◆ What the task asks: Where "targetOk" occurs in a line of the entries below, copy that line.

◆ Material supplied:

★ ★ ★ ★ ★ ★ ★

/-- A field reads what was written to it, at its width. -/
theorem RField.read_write (f : RField) (w : W64) (v : Nat) (h : f.hi < 64) :
    f.read (f.write w v) = v % 2 ^ (f.hi + 1 - f.lo) := by
  apply Nat.eq_of_testBit_eq
  intro k
  unfold RField.read RField.write
  rw [bits_testBit, Nat.testBit_mod_two_pow]
  by_cases hk : k < f.hi + 1 - f.lo
  · have := putBits_bit w f.hi f.lo v (f.lo + k) (by omega)
    rw [BitVec.getLsbD] at this
    rw [this]
    simp [hk, show f.lo + k < f.hi + 1 - f.lo + f.lo by omega]
  · simp [hk]

/-- A write of one field leaves the fields above and below it. -/
theorem RField.read_write_ne (f g : RField) (w : W64) (v : Nat) (h : g.hi < 64) (hd : g.hi < f.lo ∨ f.hi < g.lo)
    (hf : f.lo ≤ f.hi) : g.read (f.write w v) = g.read w := by
  apply Nat.eq_of_testBit_eq
  intro k
  unfold RField.read RField.write
  rw [bits_testBit, bits_testBit]
  by_cases hk : k < g.hi + 1 - g.lo
  · have := putBits_bit w f.hi f.lo v (g.lo + k) (by omega)
    rw [BitVec.getLsbD] at this
    rw [this, if_neg (by omega)]
    rfl
  · simp [hk]

theorem Panel.fget_fput {p : Panel} (h : smSorted p.regs = true) (f : RField) (v u i j : Nat) (hf : f.hi < 64) :
    (p.fput f v u i j).fget f u i j = v % 2 ^ (f.hi + 1 - f.lo) := by
  unfold Panel.fput Panel.fget
  rw [Panel.get_put h, RField.read_write f _ v hf]

theorem Panel.fget_fput_ne {p : Panel} (h : smSorted p.regs = true) (f g : RField) (v : Nat) {u i j u' i' j' : Nat}
    (hk : rkey g.reg (homeUnit g.reg u') i' j' ≠ rkey f.reg (homeUnit f.reg u) i j) :
    (p.fput f v u i j).fget g u' i' j' = p.fget g u' i' j' := by
  unfold Panel.fput Panel.fget
  rw [Panel.get_put_ne h _ hk]

theorem Panel.fget_fput_field {p : Panel} (h : smSorted p.regs = true) (f g : RField) (v u i j : Nat) (hr : g.reg = f.reg)
    (hg : g.hi < 64) (hd : g.hi < f.lo ∨ f.hi < g.lo) (hf : f.lo ≤ f.hi) :
    (p.fput f v u i j).fget g u i j = p.fget g u i j := by
  unfold Panel.fput Panel.fget
  rw [hr, Panel.get_put h, RField.read_write_ne f g _ v hg hd hf]

end Sys2Proof.Machine
end

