-- ==== Sys2Proof/Laws/Issue.lean ====
section
/-! SUPPORT. What the issue of an instruction can do, said once for each way an instruction ends (R47, R53, R54, R71 to
R76). -/

namespace Sys2Proof.Machine

section Issue

variable {p p' q : Panel} {c : Nat} {cls : SpecClass} {body : Panel → Core → Issued}

/-- A core that cannot issue is left as it is. -/
theorem issue_not (bad : Bool) (h : p.canIssue c cls = false) : p.issue c cls bad body = p := by
  simp [Panel.issue, h]

/-- A reserved field that is not zero raises ILLEGAL_INSTRUCTION (R47). -/
theorem issue_bad (h : p.canIssue c cls = true) : p.issue c cls true body = p.foundTrap c ⟨trapIllegal, none⟩ := by
  simp [Panel.issue, h, illegal, trapFree]

theorem issue_stall (h : p.canIssue c cls = true) (hb : body p (p.core c) = .stall) : p.issue c cls false body = p := by
  simp [Panel.issue, h, hb]

theorem issue_trap (h : p.canIssue c cls = true) {t : TrapInfo} (hb : body p (p.core c) = .trap t) :
    p.issue c cls false body = p.foundTrap c t := by
  simp [Panel.issue, h, hb]

/-- An instruction that completes, where the next index lies inside instruction memory (R53). -/
theorem issue_done (h : p.canIssue c cls = true) (hb : body p (p.core c) = .done p')
    (hq : p'.completeAt c (p.core c).q.pc = some q) : p.issue c cls false body = q := by
  simp [Panel.issue, h, hb, hq]

/-- One that would pass the end of instruction memory has no effect and raises IMEM_RANGE (R53). -/
theorem issue_done_end (h : p.canIssue c cls = true) (hb : body p (p.core c) = .done p')
    (hq : p'.completeAt c (p.core c).q.pc = none) :
    p.issue c cls false body = p.foundTrap c ⟨trapImem, some (wrap64 imemWords)⟩ := by
  simp [Panel.issue, h, hb, hq]

theorem issue_jump (h : p.canIssue c cls = true) {t : Int} {ends : Bool} (hb : body p (p.core c) = .jump p' t ends)
    (ht : targetOk t = true) :
    p.issue c cls false body = p'.setCore c ((p'.core c).goTo (p.fwMode c) t.toNat ends) := by
  simp [Panel.issue, h, hb, ht]

theorem issue_jump_range (h : p.canIssue c cls = true) {t : Int} {ends : Bool} (hb : body p (p.core c) = .jump p' t ends)
    (ht : targetOk t = false) : p.issue c cls false body = p.foundTrap c ⟨trapImem, some (wrap64 t)⟩ := by
  simp [Panel.issue, h, hb, ht]

theorem issue_block (h : p.canIssue c cls = true) {b : Blocked} (hb : body p (p.core c) = .block b) :
    p.issue c cls false body = p.setCore c { p.core c with blocked := some b } := by
  simp [Panel.issue, h, hb]

theorem issue_branch (h : p.canIssue c cls = true) {taken : Bool} {t : Int} (hb : body p (p.core c) = .branch taken t)
    (ht : taken = true → targetOk t = true) (hn : taken = false → (p.completeAt c (p.core c).q.pc).isSome = true) :
    p.issue c cls false body = p.openBranch c taken t := by
  cases taken
  · have := hn rfl
    rw [Option.isSome_iff_ne_none] at this
    simp [Panel.issue, h, hb, this]
  · simp [Panel.issue, h, hb, ht rfl]

/-- A trap condition with no branch unresolved is raised at the instruction's index (R76). -/
theorem foundTrap_now (h : (p.core c).spec = none) (t : TrapInfo) :
    p.foundTrap c t = p.syncTrap c (p.core c).q.pc t.cause t.info := by
  simp [Panel.foundTrap, h]

/-- A synchronous trap in program mode, its detail stated (R76). -/
theorem syncTrap_program (h : p.fwMode c = false) (pc cause : Nat) (i : W64) :
    p.syncTrap c pc cause (some i) = p.enterTrap c pc cause false i := by
  simp [Panel.syncTrap, h]

/-- A synchronous trap in firmware mode (R78). -/
theorem syncTrap_firmware (h : p.fwMode c = true) (pc cause : Nat) (i : Option W64) :
    p.syncTrap c pc cause i = p.doubleTrap c := by
  simp [Panel.syncTrap, h]

/-- What a completion is: the loop levels and the index of R54, inside instruction memory, and one more instruction issued. -/
theorem completeAt_some {i : Nat} (h : p.completeAt c i = some q) :
    (loopStep i ((p.core c).q.loops (p.fwMode c))).2 < imemWords ∧
      q = p.setCore c (({ p.core c with
        q := (p.core c).q.setLoops (p.fwMode c) (loopStep i ((p.core c).q.loops (p.fwMode c))).1 }).complete
          (loopStep i ((p.core c).q.loops (p.fwMode c))).2) := by
  simp only [Panel.completeAt] at h
  split at h
  · rename_i hlt
    exact ⟨hlt, (Option.some.inj h).symm⟩
  · cases h

/-- Every way an issue ends keeps the canonical form, where the body's panels have it. -/
theorem issue_wf (bad : Bool) (h : p.wf)
    (hb : ∀ p', (body p (p.core c) = .done p' ∨ (∃ t e, body p (p.core c) = .jump p' t e) ∨
      (∃ i, body p (p.core c) = .skip p' i) ∨ (∃ l, body p (p.core c) = .enter p' l)) → p'.wf) :
    (p.issue c cls bad body).wf := by
  have ob : ∀ tk t, (p.openBranch c tk t).wf := by
    intro tk t
    unfold Panel.openBranch
    dsimp only
    split
    · exact Panel.wf_setCore h _ _
    · split
      · rename_i hq
        exact Panel.wf_modCore (Panel.wf_completeAt h hq) _ _
      · exact Panel.wf_setCore h _ _
  unfold Panel.issue
  split
  · exact h
  dsimp only
  cases bad
  · simp only [Bool.false_eq_true, if_false]
    split
    · exact h
    · exact Panel.wf_foundTrap h _ _
    · rename_i p1 h1
      split
      · rename_i hq
        exact Panel.wf_completeAt (hb p1 (.inl h1)) hq
      · exact Panel.wf_foundTrap h _ _
    · rename_i p1 t e h1
      exact Panel.wf_ite (Panel.wf_setCore (hb p1 (.inr (.inl ⟨t, e, h1⟩))) _ _) (Panel.wf_foundTrap h _ _)
    · rename_i p1 i h1
      split
      · rename_i hq
        exact Panel.wf_completeAt (hb p1 (.inr (.inr (.inl ⟨i, h1⟩)))) hq
      · exact Panel.wf_foundTrap h _ _
    · rename_i p1 l h1
      exact Panel.wf_setCore (hb p1 (.inr (.inr (.inr ⟨l, h1⟩)))) _ _
    · exact Panel.wf_setCore h _ _
    · exact Panel.wf_ite (Panel.wf_foundTrap h _ _) (Panel.wf_ite (Panel.wf_foundTrap h _ _) (ob _ _))
    · exact Panel.wf_setCore (Panel.wf_fput h _ _ _ _ _) _ _
  · exact Panel.wf_foundTrap h _ _

end Issue

/-! ### The queue of commands -/

/-- On an empty queue the block idles (log 2). -/
theorem step_idle (s : State) (h : s.pending = []) : step s = .next (idle s) := by
  simp [step, h]

/-- A step runs the command at the front. -/
theorem step_front (s : State) (c : Instr) (rest : List Instr) : step { s with pending := c :: rest } = exec c { s with pending := rest } := rfl

end Sys2Proof.Machine
end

★ ★ ★ ★ ★ ★ ★

◆ Finished exercise:
    (ht : targetOk t = true) :
    (ht : targetOk t = false) : p.issue c cls false body = p.foundTrap c ⟨trapImem, some (wrap64 t)⟩ := by
    (ht : taken = true → targetOk t = true) (hn : taken = false → (p.completeAt c (p.core c).q.pc).isSome = true) :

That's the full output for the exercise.